I was journaling this morning when something clicked that I've been dancing around for years. As someone who prides herself on seeing the best in people, this realization hit different—but it was undeniable.
I have zero fucking tolerance for people who use their trauma as a hall pass to treat others like garbage in relationships.
And if you're reading this, neither should you.
The Uncomfortable Truth About Trauma Bonding
Here's what nobody tells you about dating: when you fall for someone, you're not just getting their Sunday morning personality. You're signing up for front-row seats to their wounds, their triggers, and every way they've been shattered before. That's the deal we all make when we choose vulnerability.

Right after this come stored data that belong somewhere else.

-- ==== Sys2Proof/Tests/Slice0.lean ====
section
/-! SUPPORT. The model's own tests: ill-formed terms refused, words written out from the encoding tables decoded, single
steps with results from 95_test_vectors.md (each test names its vector), and for the hypotheses of every statement a
state and operands that meet them. -/

namespace Sys2Proof.Tests

open Sys2Proof Sys2Proof.Machine

/-! ## Helpers -/

/-- A machine of one logical processor with code at its pc and data in memory. -/
def machine (lp : LP) (code : List Byte) (data : Memory) : State :=
  { State.reset with
    lp := lp
    mem := putBytes data lp.pc.toNat code
    text := [{ base := lp.pc.toNat, size := code.length }] }

/-- The launch logical processor of the test vectors, at 0x1000 in 64-bit mode. -/
def cpu : LP := LP.reset

/-- The same in another mode. -/
def cpuIn (m : Mode) (d : Bool) (limit : BitVec 32) (pc : Word) : LP :=
  { LP.reset with mode := m, csD := d, csLimit := limit, pc := pc }

/-- A logical processor inside a transaction. -/
def inTx (lp : LP) (count : Nat) (fallback : Word) : LP :=
  { lp with nestCount := count, rtmActive := true, fallback := fallback, checkpoint := lp.recordRegs }

/-- The answer is a next state with a property. -/
def nextIs (o : Result) (p : State → Bool) : Bool :=
  match o with
  | .next t => p t
  | _ => false

/-- The answer is a refusal with a property. -/
def refusedIs (o : Result) (p : Refusal → Bool) : Bool :=
  match o with
  | .refused r => p r
  | _ => false

/-- The answer is a fault of that name. -/
def faultIs (o : Result) (f : Fault) : Bool :=
  match o with
  | .fault g => decide (g = f)
  | _ => false

theorem exists_next {o : Result} (h : nextIs o (fun _ => true) = true) : ∃ t, o = .next t := by
  cases o with
  | next t => exact ⟨t, rfl⟩
  | fault f => cases h
  | refused r => cases h

/-- The instruction decoded, the bytes after it dropped. -/
def decoded (c : CodeCtx) (bytes : List Byte) : Option Instr :=
  match decode c bytes with
  | .ok (i, _) => some i
  | .error _ => none

/-- Why bytes are refused. -/
def rejected (c : CodeCtx) (bytes : List Byte) : Option Reject :=
  match decode c bytes with
  | .ok _ => none
  | .error e => some e

def long : CodeCtx := { mode := .long64, csD := false }
def prot32 : CodeCtx := { mode := .protected32, csD := true }
def prot16 : CodeCtx := { mode := .protected32, csD := false }
def real : CodeCtx := { mode := .real, csD := false }

def noPfx : Pfx := { opsz := false, lock := false, rex := false }
def p66 : Pfx := { opsz := true, lock := false, rex := false }
def pLock : Pfx := { opsz := false, lock := true, rex := false }
def pRex : Pfx := { opsz := false, lock := false, rex := true }

/-- `[register + disp]` without prefixes. -/
def at0 (b : RegNum) (d : Disp 32) : Mem := { addr67 := false, seg := none, addr := .ind b d }

/-! ## Ill-formed terms -/

/-- A REX byte outside 64-bit mode (R84). -/
theorem test_ill_rex_outside_long : Instr.wf prot32 (.xchgEaxR32 pRex 3) = false := by decide
/-- rel16 with 32-bit operand size (R88). -/
theorem test_ill_rel16_size : Instr.wf long (.xbeginRel16 noPfx 0) = false := by decide
/-- rel32 with 16-bit operand size (R88). -/
theorem test_ill_rel32_size : Instr.wf long (.xbeginRel32 p66 0) = false := by decide
/-- AX with 32-bit operand size (R85). -/
theorem test_ill_ax_size : Instr.wf long (.xchgAxR16 noPfx 3) = false := by decide
/-- EAX with 16-bit operand size (R85). -/
theorem test_ill_eax_size : Instr.wf real (.xchgEaxR32 noPfx 3) = false := by decide
/-- RAX without REX (R90). -/
theorem test_ill_rax_rex : Instr.wf long (.xchgRaxR64 noPfx 3) = false := by decide
/-- Register 8 without REX (R25). -/
theorem test_ill_reach : Instr.wf long (.xchgEaxR32 noPfx 8) = false := by decide
/-- 66 before opcode 86 (R82). -/
theorem test_ill_byte_66 : Instr.wf long (.xchgRm8R8 p66 (.reg 0) 1) = false := by decide
/-- The form without REX with a REX byte, and the other way round (R93). -/
theorem test_ill_byte_rex :
    Instr.wf long (.xchgRm8R8 pRex (.reg 0) 1) = false ∧ Instr.wf long (.xchgRm8R8Rex noPfx (.reg 0) 1) = false := by
  decide
/-- Opcode 87 at the wrong operand size (R85). -/
theorem test_ill_wide_size :
    Instr.wf long (.xchgRm16R16 noPfx (.reg 0) 1) = false ∧ Instr.wf real (.xchgRm32R32 noPfx (.reg 0) 1) = false ∧
      Instr.wf long (.xchgRm64R64 noPfx (.reg 0) 1) = false := by
  decide
/-- Addressing of another address size (R86). -/
theorem test_ill_address_size :
    Instr.wf long (.xchgRm32R32 noPfx (.mem ⟨false, none, .abs16 0⟩) 1) = false ∧
      Instr.wf real (.xchgRm16R16 noPfx (.mem (at0 3 .none)) 1) = false := by
  decide
/-- BP alone needs a displacement (R94). -/
theorem test_ill_bp : Instr.wf real (.xchgRm16R16 noPfx (.mem ⟨false, none, .ind16 .bp .none⟩) 1) = false := by decide
/-- A base of number 4 needs a SIB byte, one of number 5 a displacement (R95, R96). -/
theorem test_ill_base :
    Instr.wf long (.xchgRm32R32 noPfx (.mem (at0 4 .none)) 1) = false ∧
      Instr.wf long (.xchgRm32R32 noPfx (.mem (at0 5 .none)) 1) = false ∧
      Instr.wf long (.xchgRm32R32 noPfx (.mem ⟨false, none, .sib 5 none 0 .none⟩) 1) = false := by
  decide
/-- Number 4 is no index, number 12 needs REX (R95, R96). -/
theorem test_ill_index :
    Instr.wf long (.xchgRm32R32 noPfx (.mem ⟨false, none, .sib 3 (some 4) 0 .none⟩) 1) = false ∧
      Instr.wf long (.xchgRm32R32 noPfx (.mem ⟨false, none, .sibAbs (some 12) 0 0⟩) 1) = false := by
  decide
/-- A displacement alone outside, and relative to the pc inside, 64-bit mode only (R95, R96). -/
theorem test_ill_disp_only :
    Instr.wf long (.xchgRm32R32 noPfx (.mem ⟨false, none, .abs32 0⟩) 1) = false ∧
      Instr.wf prot32 (.xchgRm32R32 noPfx (.mem ⟨false, none, .ripRel 0⟩) 1) = false := by
  decide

But here's where I draw a line in blood: when someone repeatedly hurts you and then pulls out their trauma card like it's a get-out-of-jail-free pass for being a shitty partner.
Your compassion is not a rehabilitation center for emotionally unavailable men.
Why the "Trauma Excuse" Is Emotional Manipulation
Listen, we've all been broken. Childhood abandonment, toxic exes, family dysfunction—the human experience is basically a masterclass in learning how to function despite being damaged. I get it. You get it. We all fucking get it.
But here's what separates the men worth your energy from the ones who will drain your soul: choice.
The ones worth your time recognize their trauma, understand how it affects their behavior, and do the actual work to heal it. They go to therapy, practice self-awareness, and make conscious choices about how they show up for you.
The ones who will destroy you? They weaponize their wounds. They use their past as permission to be selfish, careless, and reckless with your heart. They act like being hurt gives them the right to hurt you.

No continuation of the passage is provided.